The Federal Trade Commission is looking to break up Facebook with a permanent injunction. The injunction will require the company to divest assets.
“Personal social networking is central to the lives of millions Americans,” FTC’s Bureau of Competition Ian Conner said in a statement. “Facebook’s actions to entrench and maintain its monopoly deny consumers the benefits of competition. Our aim is to roll back Facebook’s anticompetitive conduct and restore competition so that innovation and free competition can thrive.”
In 2012, Facebook bought Instagram for $1 billion and Whatsapp for $19 billion. The lawsuit targets Facebook’s acquisition of Instagram and Whatsapp. It comes after Attorney General Letitia James and her office partnered with a group of attorneys to investigate Facebook’s anti-competitive practices.
“For nearly a decade, Facebook has used its dominance and monopoly power to crush smaller rivals and snuff out competition,” James said at a press conference. “By using its vast troves of data and money, Facebook has squashed or hindered what the company perceived to be potential threats.”
The lawsuit states that future acquisitions worth $10 million or more should be sent through notifications to state officials.
“The most important fact in this case, which the Commission does not mention in its 53-page complaint, is that it cleared these acquisitions years ago,” Jennifer Newstead, VP, and General Counsel at Facebook, said in a statement, reported by CNN. “The government now wants a do-over, sending a chilling warning to American business that no sale is ever final.”
William Kovacic, a former chairman of the FTC, said that “regulators may not have opposed Whatsapp and Instagram deals at the time, but competition watchdogs have every right to change their minds in light of new evidence.”
US lawmakers and legal experts question whether Mark Zuckerberg got rid of competition by “gobbling them up” through their acquisitions and massive audience.

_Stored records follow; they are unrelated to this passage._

-- ==== Sys2Proof/Safety.lean ====
section
/-! DEFINITION. The terms claims are made in: the bit sequence of a sink (20_memory.md R73, 40_bitsink.md R146),
the records of the log, the inverse of RLE1 (42_rle1.md R212), what a write may change, and the invariant of
the block. Nothing here is used by the machine. -/

namespace Sys2Proof.Machine

/-! ## Bits -/

/-- The `w` bits of `v` in wire order, the most significant first (20_memory.md R73). -/
def wireBits (w v : Nat) : List Bool := (List.range w).map fun j => v.testBit (w - 1 - j)

/-- All bits written to the real sink so far: OUT, then the pending bits (40_bitsink.md R146). -/
def State.bitSeq (s : State) : List Bool :=
  (s.out.flatMap fun b => wireBits 8 b.toNat) ++ wireBits s.rsCnt.toNat s.rsPend.toNat

/-- The bits a sink operation stands for (30_encoding.md R128). -/
def SinkOp.wire : SinkOp → List Bool
  | .bits w v => wireBits w v
  | .bool b => wireBits 1 b
  | .unary n => List.replicate n true ++ [false]
  | .u32 v => wireBits 32 v

/-- The operand ranges of a sink operation (30_encoding.md R105). -/
def SinkOp.legal : SinkOp → Bool
  | .bits w v => bitsInRange w v
  | .bool b => decide (b ≤ 1)
  | .unary _ => true
  | .u32 v => decide (v < 2 ^ 32)

/-- The records the deferred sink makes of an operation (40_bitsink.md R150 to R153). -/
def SinkOp.records : SinkOp → List (BitVec 29)
  | .bits w v => [packRecord w v]
  | .bool b => [packRecord 1 b]
  | .unary n =>
    List.replicate (n / 8) (packRecord 8 0xFF)
      ++ (if n % 8 = 0 then [] else [packRecord (n % 8) (2 ^ (n % 8) - 1)]) ++ [packRecord 1 0]
  | .u32 v => [packRecord 16 (v / 2 ^ 16), packRecord 16 (v % 2 ^ 16)]

/-- The valid records of the log (10_state.md R23). -/
def State.logList (s : State) : List (BitVec 29) := Memory.slice s.dsLog 0 s.dsLogLen

/-- The bits a record stands for (30_encoding.md R119). -/
def recordWire (r : BitVec 29) : List Bool := wireBits (recordWidth r) (recordValue r)

/-- A record `(w, v)` with `1 ≤ w ≤ 24` and `v < 2^w` (30_encoding.md R119). -/
abbrev recordLegal (r : BitVec 29) : Prop := bitsInRange (recordWidth r) (recordValue r) = true

/-- The bits of an encoded field. -/
def fieldWire : Code → List Bool
  | .port (.field _ nbits bits) => wireBits nbits bits
  | .port (.command _) => []
  | .port (.input _ _) => []
  | .stage _ => []

/-! ## What a write changes -/

/-- The platform asserts `out_err` against no coming append (40_bitsink.md R147; 93_implementation_defined.md P5). -/
abbrev State.quiet (s : State) : Prop := ∀ b ∈ s.outErr, b = false

/-- Nothing but the real sink differs, and one answer of the platform is used up for each byte appended. -/
abbrev State.onlyRealSink (s t : State) : Prop :=
  t = { s with
    out := t.out, outErr := s.outErr.drop (t.out.length - s.out.length), rsPend := t.rsPend, rsCnt := t.rsCnt }

/-- The command wrote these bits to the real sink, changed nothing else, and is done with this response. -/
abbrev State.wroteReal (s t : State) (bits : List Bool) (v : U32) : Prop :=
  t.bitSeq = s.bitSeq ++ bits ∧ t.rsPend.toNat < 2 ^ t.rsCnt.toNat
    ∧ t = { s with
        out := t.out, outErr := s.outErr.drop (t.out.length - s.out.length), rsPend := t.rsPend, rsCnt := t.rsCnt
        resp := some ⟨0#8, v⟩ }

/-- These records were appended to the log, which is otherwise the same. -/
abbrev State.loggedOnly (s t : State) (rs : List (BitVec 29)) : Prop :=
  t.logList = s.logList ++ rs ∧ t.dsLogLen = s.dsLogLen + rs.length
    ∧ ∀ j, j < s.dsLogLen ∨ t.dsLogLen ≤ j → Memory.get t.dsLog j = Memory.get s.dsLog j

/-- The command appended these records to the log, changed nothing else, and is done with response 0. -/
abbrev State.wroteLog (s t : State) (rs : List (BitVec 29)) : Prop :=
  s.loggedOnly t rs ∧ t = { s with dsLog := t.dsLog, dsLogLen := t.dsLogLen, resp := some ⟨0#8, 0#32⟩ }

/-- The command appended the records that still fitted, and took LOG_OVERFLOW at the first that did not
(60_exceptions.md R377, R380). -/
abbrev State.overflowedLog (s t : State) (rs : List (BitVec 29)) : Prop :=
  s.loggedOnly t (rs.take (s.logCap - s.dsLogLen)) ∧ t.dsLogLen = s.logCap
    ∧ t = { s with
        dsLog := t.dsLog, dsLogLen := t.dsLogLen, fatal := true, cause := 4#8, resp := some ⟨0x84#8, 0#32⟩ }

/-- The command is done with this response, in this state otherwise (30_encoding.md R101). -/
abbrev State.doneWith (s : State) (v : U32) : Result := .next { s with resp := some ⟨0#8, v⟩ }

/-- The command is rejected with this status, and nothing else differs (60_exceptions.md R370). -/
abbrev State.rejectedWith (s : State) (st : BitVec 8) : Result := .next { s with resp := some ⟨st, 0#32⟩ }

/-- The command took a fatal fault outside BCLOSE, FATAL having been 0 (60_exceptions.md R380). -/
abbrev State.fatalWith (s : State) (cause : BitVec 8) : Result :=
  .next { s with fatal := true, cause := cause, resp := some ⟨0x80#8 + cause, 0#32⟩ }

/-! ## Which instructions are commands -/

/-- The 24 commands of the port (30_encoding.md R104). -/
def isCommand : Instr → Bool
  | .reset | .csrw _ _ | .csrr _ | .wbitsR _ _ | .wboolR _ | .wunaryR _ | .wu32R _ | .flushR | .wbitsD _ _
  | .wboolD _ | .wunaryD _ | .wu32D _ | .flushD | .setcrc _ | .replay | .logclr | .logrd _ | .crcrst | .crcupd _
  | .crcget | .crcfold _ | .blkopen _ | .bwrite _ _ | .bclose => true
  | .stRleflush | .stCrcfin | .stBwt | .stSymmap | .stMtf | .stHsel | .stCanon | .stEmit | .fHeader _
  | .fBlockMagic | .fBlockCrc _ | .fRandomized | .fOrigPtr _ | .fBigMap _ | .fGroupMap _ | .fNTables _
  | .fNSelectors _ | .fSelector _ | .fLenStart _ | .fLenDelta _ _ | .fSymbol _ _ | .fEndMarker | .fStreamCrc _
  | .fPadding | .fLogRecord _ _ => false

/-! ## The stream fields as sink operations -/

/-- The sink operations that carry a field of a block of data (46_closeblock_emit.md R340 to R349); none for the
other instructions. -/
def blockFieldOps : Instr → Option (List SinkOp)
  | .fBlockMagic => some [.bits 24 0x314159, .bits 24 0x265359]
  | .fBlockCrc crc => some [.u32 crc.toNat]
  | .fRandomized => some [.bool 0]
  | .fOrigPtr p => some [.bits 24 p.toNat]
  | .fBigMap m => some [.bits 16 m.toNat]
  | .fGroupMap m => some [.bits 16 m.toNat]
  | .fNTables t => some [.bits 3 t.toNat]
  | .fNSelectors g => some [.bits 15 g.toNat]
  | .fSelector rank => some [.unary rank.toNat]
  | .fLenStart l => some [.bits 5 l.toNat]
  | .fLenDelta down d => some (List.replicate d.toNat (.bits 2 (if down then 3 else 2)) ++ [.bool 0])
  | .fSymbol w code => some [.bits w.toNat code.toNat]
  | .reset | .csrw _ _ | .csrr _ | .wbitsR _ _ | .wboolR _ | .wunaryR _ | .wu32R _ | .flushR | .wbitsD _ _
  | .wboolD _ | .wunaryD _ | .wu32D _ | .flushD | .setcrc _ | .replay | .logclr | .logrd _ | .crcrst | .crcupd _
  | .crcget | .crcfold _ | .blkopen _ | .bwrite _ _ | .bclose | .stRleflush | .stCrcfin | .stBwt | .stSymmap
  | .stMtf | .stHsel | .stCanon | .stEmit | .fHeader _ | .fEndMarker | .fStreamCrc _ | .fPadding
  | .fLogRecord _ _ => none

/-! ## A block of data as a list of fields (30_encoding.md R112) -/

/-- A 16-bit map: bit `15 − g` tells about number `g` (30_encoding.md R113). -/
def mapField (f : Nat → Bool) : BitVec 16 :=
  BitVec.ofNat 16 ((List.range 16).map fun g => if f g then 2 ^ (15 - g) else 0).sum

/-- Is the byte value `x` marked in INUSE? -/
def State.used (s : State) (x : Nat) : Bool := decide (Memory.get s.inUse x = 1#1)

/-- Is one of the 16 byte values of group `g` marked? -/
def State.usedGroup (s : State) (g : Nat) : Bool := (List.range 16).any fun j => s.used (16 * g + j)

/-- The length steps of a table after the running length `c` (30_encoding.md R115). -/
def lenDeltaFields (c : Nat) : List Nat → List Instr
  | [] => []
  | l :: ls => .fLenDelta (decide (l < c)) (BitVec.ofNat 5 (if l < c then c - l else l - c)) :: lenDeltaFields l ls

/-- The code-length field of one table (30_encoding.md R115). -/
def tableFields (lens : List Nat) : List Instr :=
  .fLenStart (BitVec.ofNat 5 (lens.headD 0)) :: lenDeltaFields (lens.headD 0) lens

/-- The table of the group symbol number `i` belongs to. -/
def State.tableOf (s : State) (i : Nat) : Nat := s.selList.getD (i / 50) 0

/-- The fields of a block of data, in emission order (30_encoding.md R112 to R116). -/
def blockFields (s : State) : List Instr :=
  [.fBlockMagic, .fBlockCrc s.blockCrc, .fRandomized, .fOrigPtr s.origPtr, .fBigMap (mapField s.usedGroup)]
    ++ ((List.range 16).filter s.usedGroup).map (fun g => .fGroupMap (mapField fun j => s.used (16 * g + j)))
    ++ [.fNTables s.regT, .fNSelectors s.regG]
    ++ (selectorRanks (List.range s.regT.toNat) s.selList).map (fun r => .fSelector (BitVec.ofNat 3 r))
    ++ (List.range s.regT.toNat).flatMap (fun t => tableFields (s.lenRow t))
    ++ s.symList.zipIdx.map fun vi =>
        .fSymbol (BitVec.ofNat 5 (s.lenAt (s.tableOf vi.2) vi.1)) (BitVec.ofNat 17 (s.codeAt (s.tableOf vi.2) vi.1))

/-! ## Several instructions -/

/-- These instructions, one after the other; none if one of them stops. -/
def runAll : List Instr → State → Option State
  | [], s => some s
  | i :: is, s =>
    match exec i s with
    | .next t => runAll is t
    | .fault _ => none
    | .refused _ => none

/-! ## The order of rotations -/

/-- Rotation `a` of the `n` symbols `u` comes before rotation `b`: at the first position where they differ its
symbol is smaller, or they are equal throughout and `a < b` (43_bwt.md R231). -/
abbrev rotationBefore (u : Nat → Nat) (n a b : Nat) : Prop :=
  (∃ j, j < n ∧ (∀ i, i < j → u ((a + i) % n) = u ((b + i) % n)) ∧ u ((a + j) % n) < u ((b + j) % n))
    ∨ ((∀ j, j < n → u ((a + j) % n) = u ((b + j) % n)) ∧ a < b)

/-! ## Inverses and sums -/

/-- The table numbers that ranks stand for in a list whose entries move to the front as they are named
(46_closeblock_emit.md R347); a rank beyond the list names none. -/
def rankDecode (ord : List Nat) : List Nat → List Nat
  | [] => []
  | r :: rs =>
    match ord[r]? with
    | none => []
    | some t => t :: rankDecode (t :: ord.eraseIdx r) rs

/-- Reading a symbol stream back: run symbols collect a run of the list's first byte, worth `acc` so far, the next
one worth `(y + 1)·place`; symbol `y` from 2 on is the byte at index `y − 1`, which moves to the front; `eob` ends
(44_symmap_mtf.md R256 to R260). -/
def mtfDecode (eob : Nat) : List Byte → Nat → Nat → List Nat → Option (List Byte)
  | _, _, _, [] => none
  | l, acc, place, y :: ys =>
    if y ≤ 1 then mtfDecode eob l (acc + (y + 1) * place) (2 * place) ys
    else if y = eob then (if ys = [] then some (List.replicate acc (l.headD 0)) else none)
    else
      match l[y - 1]? with
      | none => none
      | some x =>
        (mtfDecode eob (x :: l.eraseIdx (y - 1)) 0 1 ys).map fun zs => List.replicate acc (l.headD 0) ++ x :: zs

/-- The canonical code of symbol `v`: what the shorter codes leave free, then one per earlier symbol of the same
length (45_huffman.md R300). -/
def canonicalCode (lens : List Nat) (v : Nat) : Nat :=
  ((lens.filter fun l => decide (l < lens.getD v 0)).map fun l => 2 ^ (lens.getD v 0 - l)).sum
    + (lens.take v).count (lens.getD v 0)

/-- The inverse of RLE1 (42_rle1.md R212): `n` is how many equal symbols `last` have just been read; after four
the next symbol is a count. -/
def rleDecode (last : Byte) (n : Nat) : List Byte → List Byte
  | [] => []
  | x :: xs =>
    if n = 4 then List.replicate x.toNat last ++ rleDecode last 0 xs
    else if n ≠ 0 ∧ x = last then x :: rleDecode last (n + 1) xs
    else x :: rleDecode x 1 xs

/-- The run length that digits stand for: `sum of (d_p + 1)·2^p` (44_symmap_mtf.md R258). -/
def runValue : List Nat → Nat
  | [] => 0
  | d :: ds => d + 1 + 2 * runValue ds

/-- The changes of length from symbol to symbol, from a running length on: the `|Δ|` of 46_closeblock_emit.md R354. -/
def lengthSteps (c : Nat) : List Nat → List Nat
  | [] => []
  | l :: ls => (if l < c then c - l else l - c) :: lengthSteps l ls

/-! ## The invariant of the block -/

/-- Every memory is in canonical form. -/
abbrev State.memoriesWf (s : State) : Prop :=
  Memory.wf s.dsLog = true ∧ Memory.wf s.u = true ∧ Memory.wf s.p = true ∧ Memory.wf s.lcol = true
    ∧ Memory.wf s.inUse = true ∧ Memory.wf s.mtfList = true ∧ Memory.wf s.sym = true ∧ Memory.wf s.sel = true
    ∧ Memory.wf s.freq = true ∧ Memory.wf s.len = true ∧ Memory.wf s.code = true ∧ Memory.wf s.cost = true
    ∧ Memory.wf s.inMem = true

/-- The real sink: `RS.PEND < 2^RS.CNT` (10_state.md R21, 40_bitsink.md R146). -/
abbrev State.sinkOk (s : State) : Prop := s.rsPend.toNat < 2 ^ s.rsCnt.toNat

/-- The log holds at most LOGCAP records (10_state.md R37). -/
abbrev State.logOk (s : State) : Prop := s.dsLogLen ≤ s.logCap

/-- LEVEL in 1 to 9, ITER at least 1 (10_state.md R44, R45). -/
abbrev State.configOk (s : State) : Prop := 1 ≤ s.level.toNat ∧ s.level.toNat ≤ 9 ∧ 1 ≤ s.iter.toNat

/-- STAGE is 1 to 8 while CLOSING and 0 otherwise (10_state.md R40). -/
abbrev State.seqOk (s : State) : Prop :=
  (s.phase = .closing ∧ 1 ≤ s.stage.toNat ∧ s.stage.toNat ≤ 8) ∨ (s.phase ≠ .closing ∧ s.stage = 0)

/-- CAUSE is 0 exactly while FATAL is 0, and FATAL never stands while CLOSING (10_state.md R47, 60_exceptions.md
R372, R380). -/
abbrev State.causeOk (s : State) : Prop :=
  (s.fatal = false ∧ s.cause = 0) ∨ (s.fatal = true ∧ (s.cause = 4#8 ∨ s.cause = 5#8) ∧ s.phase ≠ .closing)

/-- The block buffer never exceeds LIMIT, the pending run included (42_rle1.md R208, 46_closeblock_emit.md R333). -/
abbrev State.fillOk (s : State) : Prop :=
  (s.phase = .opened ∨ (s.phase = .closing ∧ s.stage = 1) →
      s.regN.toNat + pendingCost s.rlRun.toNat ≤ s.limit ∧ s.rlRun.toNat ≤ 254)
    ∧ (s.phase = .closing ∧ s.stage ≠ 1 → 1 ≤ s.regN.toNat ∧ s.regN.toNat ≤ s.limit ∧ s.rlRun = 0)

/-- A block of data is never closed into a sealed log (46_closeblock_emit.md R330). -/
abbrev State.sealOk (s : State) : Prop := s.phase = .closing → s.sinkSel = true → s.dsSealed = false

/-- Bounds of the block's registers that hold in every PHASE: N with the pending run, RL.RUN, ORIG_PTR, K, S, T, G;
ZRUN is 0 between steps. For N and ORIG_PTR they are those of the largest block, wider than 10_state.md R37's. -/
abbrev State.rangesOk (s : State) : Prop :=
  s.regN.toNat + pendingCost s.rlRun.toNat ≤ 899999 ∧ s.rlRun.toNat ≤ 254 ∧ s.origPtr.toNat ≤ 899998
    ∧ s.regK.toNat ≤ 256 ∧ s.regS.toNat ≤ 900000 ∧ s.regT.toNat ≤ 6 ∧ s.regT.toNat ≠ 1 ∧ s.regG.toNat ≤ 18000
    ∧ s.zRun = 0

/-- RAWCNT in the form a step keeps: a symbol of U stands for at most 51 raw bytes, and the pending run for its own
(10_state.md R38). -/
abbrev State.rawOk (s : State) : Prop := s.rawCnt.toNat ≤ 51 * s.regN.toNat + s.rlRun.toNat

/-- The invariant. -/
abbrev State.inv (s : State) : Prop :=
  s.memoriesWf ∧ s.sinkOk ∧ s.logOk ∧ s.configOk ∧ s.seqOk ∧ s.causeOk ∧ s.fillOk ∧ s.sealOk ∧ s.rangesOk ∧ s.rawOk

/-- A safe step: the block goes on, and keeps its invariant. -/
def State.safeStep (s : State) : Prop := ∃ t, step s = .next t ∧ t.inv

end Sys2Proof.Machine
end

Facebook believes cracking down on them too hard will give a competitive edge to countries like China in the technology sector. Facebook is the second global tech company to be taken to court by US and state government. The Justice Department and 11 states filed a lawsuit against Google in October for antitrust concerns, alleging that the company used anticompetitive tactics to stifle competition.
Hal Singer, an economist and antitrust expert at George Washington University‘s Institute of Public Policy, said that government officials would have to prove that what Facebook did, affected consumers and competition.
Singer says the court will decide whether the services are too tightly intertwined to break up.